Data excerpts START
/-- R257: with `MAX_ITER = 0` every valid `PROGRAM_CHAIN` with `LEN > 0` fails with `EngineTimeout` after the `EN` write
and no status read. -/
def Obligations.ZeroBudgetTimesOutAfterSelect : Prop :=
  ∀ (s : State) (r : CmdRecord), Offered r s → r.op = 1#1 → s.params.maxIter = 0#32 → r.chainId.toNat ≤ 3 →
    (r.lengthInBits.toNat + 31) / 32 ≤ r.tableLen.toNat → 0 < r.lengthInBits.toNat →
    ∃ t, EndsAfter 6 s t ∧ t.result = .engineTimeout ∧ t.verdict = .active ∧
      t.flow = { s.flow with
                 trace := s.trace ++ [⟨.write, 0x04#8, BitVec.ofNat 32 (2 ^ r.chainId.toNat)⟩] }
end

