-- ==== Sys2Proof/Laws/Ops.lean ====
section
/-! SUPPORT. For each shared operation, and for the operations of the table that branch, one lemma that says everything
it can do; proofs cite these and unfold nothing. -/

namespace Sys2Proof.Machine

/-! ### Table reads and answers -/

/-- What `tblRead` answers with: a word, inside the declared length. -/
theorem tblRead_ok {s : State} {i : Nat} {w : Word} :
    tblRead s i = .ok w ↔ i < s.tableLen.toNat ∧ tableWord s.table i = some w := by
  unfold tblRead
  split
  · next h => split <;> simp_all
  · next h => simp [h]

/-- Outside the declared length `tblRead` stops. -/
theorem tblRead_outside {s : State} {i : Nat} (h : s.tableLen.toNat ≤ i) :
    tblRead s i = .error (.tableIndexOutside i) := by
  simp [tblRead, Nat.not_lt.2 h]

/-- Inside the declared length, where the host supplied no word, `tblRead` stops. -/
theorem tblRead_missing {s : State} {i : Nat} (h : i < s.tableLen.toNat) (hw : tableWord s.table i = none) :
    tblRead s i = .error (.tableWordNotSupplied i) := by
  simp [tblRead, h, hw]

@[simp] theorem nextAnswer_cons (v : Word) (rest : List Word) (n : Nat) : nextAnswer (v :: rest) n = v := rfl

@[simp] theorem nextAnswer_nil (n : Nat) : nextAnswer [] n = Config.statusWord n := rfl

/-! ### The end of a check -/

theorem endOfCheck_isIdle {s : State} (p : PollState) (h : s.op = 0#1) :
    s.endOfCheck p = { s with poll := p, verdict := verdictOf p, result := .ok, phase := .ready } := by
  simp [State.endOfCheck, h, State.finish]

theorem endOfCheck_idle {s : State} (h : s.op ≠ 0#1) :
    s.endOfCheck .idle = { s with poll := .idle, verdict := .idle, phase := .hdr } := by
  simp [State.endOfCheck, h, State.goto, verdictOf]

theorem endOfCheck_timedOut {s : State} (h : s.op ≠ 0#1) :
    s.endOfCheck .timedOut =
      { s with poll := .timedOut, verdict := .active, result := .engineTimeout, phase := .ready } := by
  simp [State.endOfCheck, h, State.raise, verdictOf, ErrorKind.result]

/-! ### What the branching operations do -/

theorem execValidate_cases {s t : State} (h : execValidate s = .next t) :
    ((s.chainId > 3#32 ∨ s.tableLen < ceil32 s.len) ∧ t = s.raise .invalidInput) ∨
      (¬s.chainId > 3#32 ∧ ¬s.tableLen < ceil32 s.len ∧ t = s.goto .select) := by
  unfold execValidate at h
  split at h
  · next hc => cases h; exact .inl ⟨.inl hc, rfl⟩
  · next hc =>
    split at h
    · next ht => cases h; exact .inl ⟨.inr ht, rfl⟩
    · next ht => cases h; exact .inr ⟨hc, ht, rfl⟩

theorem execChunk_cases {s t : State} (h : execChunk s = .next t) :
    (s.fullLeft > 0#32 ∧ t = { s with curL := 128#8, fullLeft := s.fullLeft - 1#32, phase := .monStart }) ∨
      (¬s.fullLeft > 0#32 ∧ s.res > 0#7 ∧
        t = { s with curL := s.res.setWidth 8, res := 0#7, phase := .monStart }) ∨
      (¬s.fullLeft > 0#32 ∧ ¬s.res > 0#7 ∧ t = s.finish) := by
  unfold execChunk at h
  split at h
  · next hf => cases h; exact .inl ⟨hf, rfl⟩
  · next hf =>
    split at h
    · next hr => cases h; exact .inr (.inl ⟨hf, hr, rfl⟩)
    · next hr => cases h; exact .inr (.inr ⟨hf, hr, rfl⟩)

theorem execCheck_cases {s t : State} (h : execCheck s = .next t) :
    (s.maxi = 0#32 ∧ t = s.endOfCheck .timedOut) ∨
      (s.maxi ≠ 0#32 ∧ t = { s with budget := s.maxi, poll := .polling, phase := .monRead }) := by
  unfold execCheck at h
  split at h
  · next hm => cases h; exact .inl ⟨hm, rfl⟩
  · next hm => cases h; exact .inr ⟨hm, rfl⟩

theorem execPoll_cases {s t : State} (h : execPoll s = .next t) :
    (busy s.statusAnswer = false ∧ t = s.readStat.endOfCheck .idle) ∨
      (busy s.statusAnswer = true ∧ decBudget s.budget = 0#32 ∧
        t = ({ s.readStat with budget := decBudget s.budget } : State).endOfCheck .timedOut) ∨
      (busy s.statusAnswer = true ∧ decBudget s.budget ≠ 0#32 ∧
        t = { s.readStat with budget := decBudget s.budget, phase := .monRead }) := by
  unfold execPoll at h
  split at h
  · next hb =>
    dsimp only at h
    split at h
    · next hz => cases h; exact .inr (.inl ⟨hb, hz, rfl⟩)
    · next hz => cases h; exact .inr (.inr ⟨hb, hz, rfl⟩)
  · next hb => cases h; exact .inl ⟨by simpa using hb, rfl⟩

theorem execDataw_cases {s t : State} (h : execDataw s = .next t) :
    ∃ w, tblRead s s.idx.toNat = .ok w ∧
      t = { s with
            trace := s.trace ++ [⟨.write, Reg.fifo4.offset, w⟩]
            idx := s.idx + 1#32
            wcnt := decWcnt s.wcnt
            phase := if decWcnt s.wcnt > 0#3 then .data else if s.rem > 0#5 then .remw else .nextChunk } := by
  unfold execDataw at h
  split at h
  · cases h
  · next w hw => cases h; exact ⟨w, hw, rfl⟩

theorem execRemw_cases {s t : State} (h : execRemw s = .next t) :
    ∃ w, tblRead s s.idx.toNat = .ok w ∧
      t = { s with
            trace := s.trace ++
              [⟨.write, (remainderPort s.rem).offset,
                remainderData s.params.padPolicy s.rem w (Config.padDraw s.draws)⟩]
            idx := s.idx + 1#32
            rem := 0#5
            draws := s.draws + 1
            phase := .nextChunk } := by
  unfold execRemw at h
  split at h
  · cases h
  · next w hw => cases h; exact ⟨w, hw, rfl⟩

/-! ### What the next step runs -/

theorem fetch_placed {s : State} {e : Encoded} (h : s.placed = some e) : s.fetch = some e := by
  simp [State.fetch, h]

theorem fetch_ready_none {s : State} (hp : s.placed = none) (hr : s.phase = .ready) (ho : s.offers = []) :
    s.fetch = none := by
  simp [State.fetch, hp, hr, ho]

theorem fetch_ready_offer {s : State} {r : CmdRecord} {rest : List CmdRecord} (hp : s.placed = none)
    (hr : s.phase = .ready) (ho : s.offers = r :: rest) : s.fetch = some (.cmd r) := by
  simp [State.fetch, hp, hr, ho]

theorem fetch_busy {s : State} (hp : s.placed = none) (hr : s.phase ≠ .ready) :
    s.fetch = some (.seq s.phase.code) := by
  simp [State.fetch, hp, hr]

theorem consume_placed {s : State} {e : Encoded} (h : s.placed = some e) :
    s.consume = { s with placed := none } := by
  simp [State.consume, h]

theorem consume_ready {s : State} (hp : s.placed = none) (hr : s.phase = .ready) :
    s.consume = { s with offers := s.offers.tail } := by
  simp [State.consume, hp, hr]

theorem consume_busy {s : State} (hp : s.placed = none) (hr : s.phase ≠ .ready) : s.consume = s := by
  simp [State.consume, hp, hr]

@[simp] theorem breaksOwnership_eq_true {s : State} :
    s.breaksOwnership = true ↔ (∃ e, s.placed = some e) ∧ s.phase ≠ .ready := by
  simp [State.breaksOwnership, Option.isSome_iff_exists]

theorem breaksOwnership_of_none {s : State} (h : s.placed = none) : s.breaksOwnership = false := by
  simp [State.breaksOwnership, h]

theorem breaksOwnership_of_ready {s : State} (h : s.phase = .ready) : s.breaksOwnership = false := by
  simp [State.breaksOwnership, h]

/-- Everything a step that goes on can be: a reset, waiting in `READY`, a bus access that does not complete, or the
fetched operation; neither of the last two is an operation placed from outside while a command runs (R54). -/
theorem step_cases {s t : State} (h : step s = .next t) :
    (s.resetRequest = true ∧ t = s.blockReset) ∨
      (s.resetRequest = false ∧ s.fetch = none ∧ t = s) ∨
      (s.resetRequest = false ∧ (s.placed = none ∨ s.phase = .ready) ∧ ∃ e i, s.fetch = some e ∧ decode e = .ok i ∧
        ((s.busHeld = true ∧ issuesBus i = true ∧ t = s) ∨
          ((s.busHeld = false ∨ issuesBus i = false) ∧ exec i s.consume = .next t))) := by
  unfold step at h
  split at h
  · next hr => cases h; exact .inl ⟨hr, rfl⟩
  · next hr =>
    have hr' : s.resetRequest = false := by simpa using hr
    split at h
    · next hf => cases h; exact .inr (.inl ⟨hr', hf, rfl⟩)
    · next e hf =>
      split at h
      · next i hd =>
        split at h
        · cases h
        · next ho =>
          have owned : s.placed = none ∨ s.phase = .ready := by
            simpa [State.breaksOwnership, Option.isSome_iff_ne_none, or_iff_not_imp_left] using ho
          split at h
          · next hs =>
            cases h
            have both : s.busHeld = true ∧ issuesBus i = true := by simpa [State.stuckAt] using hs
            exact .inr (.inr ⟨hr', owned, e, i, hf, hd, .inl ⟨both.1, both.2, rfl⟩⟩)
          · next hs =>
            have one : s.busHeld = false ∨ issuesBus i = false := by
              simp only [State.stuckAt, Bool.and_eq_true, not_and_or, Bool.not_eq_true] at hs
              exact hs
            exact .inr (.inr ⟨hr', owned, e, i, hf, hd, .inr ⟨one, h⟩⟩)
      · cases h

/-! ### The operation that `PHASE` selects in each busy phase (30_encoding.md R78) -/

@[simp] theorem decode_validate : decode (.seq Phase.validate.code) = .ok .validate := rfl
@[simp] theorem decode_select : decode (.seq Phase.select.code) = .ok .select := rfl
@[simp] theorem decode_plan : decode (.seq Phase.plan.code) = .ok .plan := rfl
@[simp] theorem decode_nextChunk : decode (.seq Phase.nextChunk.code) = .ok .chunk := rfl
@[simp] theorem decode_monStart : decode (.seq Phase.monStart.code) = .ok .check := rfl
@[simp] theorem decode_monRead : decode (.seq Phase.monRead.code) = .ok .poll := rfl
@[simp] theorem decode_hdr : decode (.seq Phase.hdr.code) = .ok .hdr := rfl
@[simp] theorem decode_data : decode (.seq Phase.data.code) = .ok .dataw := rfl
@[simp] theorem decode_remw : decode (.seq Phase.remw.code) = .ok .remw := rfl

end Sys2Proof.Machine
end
Data excerpts END
Data excerpts START
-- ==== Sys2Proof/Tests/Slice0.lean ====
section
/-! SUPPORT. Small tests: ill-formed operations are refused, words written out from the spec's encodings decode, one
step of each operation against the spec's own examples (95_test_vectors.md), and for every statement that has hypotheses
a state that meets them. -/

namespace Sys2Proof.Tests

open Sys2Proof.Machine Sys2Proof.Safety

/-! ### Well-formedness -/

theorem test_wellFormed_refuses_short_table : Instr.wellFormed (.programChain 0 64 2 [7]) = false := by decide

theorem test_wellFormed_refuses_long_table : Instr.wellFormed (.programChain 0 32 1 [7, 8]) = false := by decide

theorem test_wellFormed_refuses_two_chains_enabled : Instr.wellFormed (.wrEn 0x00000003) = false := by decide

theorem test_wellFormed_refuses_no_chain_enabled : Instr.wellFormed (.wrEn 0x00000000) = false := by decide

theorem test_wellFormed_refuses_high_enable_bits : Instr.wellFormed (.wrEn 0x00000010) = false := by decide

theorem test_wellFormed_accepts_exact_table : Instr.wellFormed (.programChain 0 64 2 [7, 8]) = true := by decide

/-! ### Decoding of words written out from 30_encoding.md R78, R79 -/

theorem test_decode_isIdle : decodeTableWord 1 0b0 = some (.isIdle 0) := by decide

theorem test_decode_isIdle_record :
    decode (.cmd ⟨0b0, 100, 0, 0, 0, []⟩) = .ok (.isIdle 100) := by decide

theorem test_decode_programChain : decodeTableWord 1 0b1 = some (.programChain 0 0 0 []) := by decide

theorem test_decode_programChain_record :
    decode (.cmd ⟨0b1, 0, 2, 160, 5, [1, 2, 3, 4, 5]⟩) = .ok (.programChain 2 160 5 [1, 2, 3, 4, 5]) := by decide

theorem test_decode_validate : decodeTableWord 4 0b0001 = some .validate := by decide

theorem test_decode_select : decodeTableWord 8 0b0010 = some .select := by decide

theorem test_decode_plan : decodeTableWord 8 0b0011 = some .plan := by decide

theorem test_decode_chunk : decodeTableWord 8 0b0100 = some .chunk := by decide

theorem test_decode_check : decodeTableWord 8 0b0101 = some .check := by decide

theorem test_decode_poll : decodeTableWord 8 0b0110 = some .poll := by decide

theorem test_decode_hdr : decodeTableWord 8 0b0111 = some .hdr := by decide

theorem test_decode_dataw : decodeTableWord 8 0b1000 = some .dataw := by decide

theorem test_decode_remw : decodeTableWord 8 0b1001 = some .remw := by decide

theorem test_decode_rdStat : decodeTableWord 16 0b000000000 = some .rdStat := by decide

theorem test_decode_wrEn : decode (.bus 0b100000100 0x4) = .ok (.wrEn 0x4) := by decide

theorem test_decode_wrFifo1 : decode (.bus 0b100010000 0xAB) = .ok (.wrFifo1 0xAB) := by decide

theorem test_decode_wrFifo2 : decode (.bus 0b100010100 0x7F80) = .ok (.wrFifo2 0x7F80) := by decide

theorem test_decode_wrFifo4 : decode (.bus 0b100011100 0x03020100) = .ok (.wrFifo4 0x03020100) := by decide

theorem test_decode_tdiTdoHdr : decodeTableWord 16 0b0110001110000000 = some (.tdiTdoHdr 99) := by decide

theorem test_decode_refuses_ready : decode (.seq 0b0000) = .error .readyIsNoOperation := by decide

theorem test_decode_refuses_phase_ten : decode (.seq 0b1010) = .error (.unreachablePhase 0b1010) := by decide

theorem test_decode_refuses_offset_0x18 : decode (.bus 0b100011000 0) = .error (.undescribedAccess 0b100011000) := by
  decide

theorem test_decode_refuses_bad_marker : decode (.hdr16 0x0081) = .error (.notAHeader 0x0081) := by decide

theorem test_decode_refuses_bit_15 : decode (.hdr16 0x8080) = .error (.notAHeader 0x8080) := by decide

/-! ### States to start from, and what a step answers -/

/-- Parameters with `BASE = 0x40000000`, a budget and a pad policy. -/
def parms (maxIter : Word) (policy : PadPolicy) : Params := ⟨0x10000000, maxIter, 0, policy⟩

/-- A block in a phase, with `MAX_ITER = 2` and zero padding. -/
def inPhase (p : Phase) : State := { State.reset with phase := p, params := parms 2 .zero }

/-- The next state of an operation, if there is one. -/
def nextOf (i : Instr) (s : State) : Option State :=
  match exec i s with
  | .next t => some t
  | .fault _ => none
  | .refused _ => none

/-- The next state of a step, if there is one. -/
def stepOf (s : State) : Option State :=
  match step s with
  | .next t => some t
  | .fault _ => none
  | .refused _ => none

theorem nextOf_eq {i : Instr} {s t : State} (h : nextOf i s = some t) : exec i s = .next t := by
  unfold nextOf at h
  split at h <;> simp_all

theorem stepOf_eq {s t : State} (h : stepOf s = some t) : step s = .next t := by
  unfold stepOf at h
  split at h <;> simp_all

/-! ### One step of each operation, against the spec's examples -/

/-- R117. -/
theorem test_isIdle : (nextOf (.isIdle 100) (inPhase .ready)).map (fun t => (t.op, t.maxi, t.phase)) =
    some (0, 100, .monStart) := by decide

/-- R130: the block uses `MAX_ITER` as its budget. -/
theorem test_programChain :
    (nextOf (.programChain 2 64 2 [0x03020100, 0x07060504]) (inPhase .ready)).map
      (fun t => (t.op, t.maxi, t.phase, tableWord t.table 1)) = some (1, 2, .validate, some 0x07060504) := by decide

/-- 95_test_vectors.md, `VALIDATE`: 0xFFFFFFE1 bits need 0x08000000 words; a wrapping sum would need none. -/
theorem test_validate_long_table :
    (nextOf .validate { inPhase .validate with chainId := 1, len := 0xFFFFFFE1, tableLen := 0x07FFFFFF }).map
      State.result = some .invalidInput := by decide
Data excerpts END
Data excerpts START
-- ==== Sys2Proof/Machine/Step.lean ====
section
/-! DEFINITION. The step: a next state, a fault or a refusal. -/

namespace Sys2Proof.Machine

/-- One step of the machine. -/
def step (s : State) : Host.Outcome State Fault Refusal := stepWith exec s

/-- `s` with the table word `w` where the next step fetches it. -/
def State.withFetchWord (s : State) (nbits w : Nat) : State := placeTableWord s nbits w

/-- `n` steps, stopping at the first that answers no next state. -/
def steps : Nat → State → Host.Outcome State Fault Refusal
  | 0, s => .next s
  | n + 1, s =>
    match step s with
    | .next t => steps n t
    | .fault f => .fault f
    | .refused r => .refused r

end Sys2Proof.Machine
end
Data excerpts END
Your instructions | Please copy every line from the entries that includes the word "notAHeader".

Worked solution |
theorem test_decode_refuses_bad_marker : decode (.hdr16 0x0081) = .error (.notAHeader 0x0081) := by decide
theorem test_decode_refuses_bit_15 : decode (.hdr16 0x8080) = .error (.notAHeader 0x8080) := by decide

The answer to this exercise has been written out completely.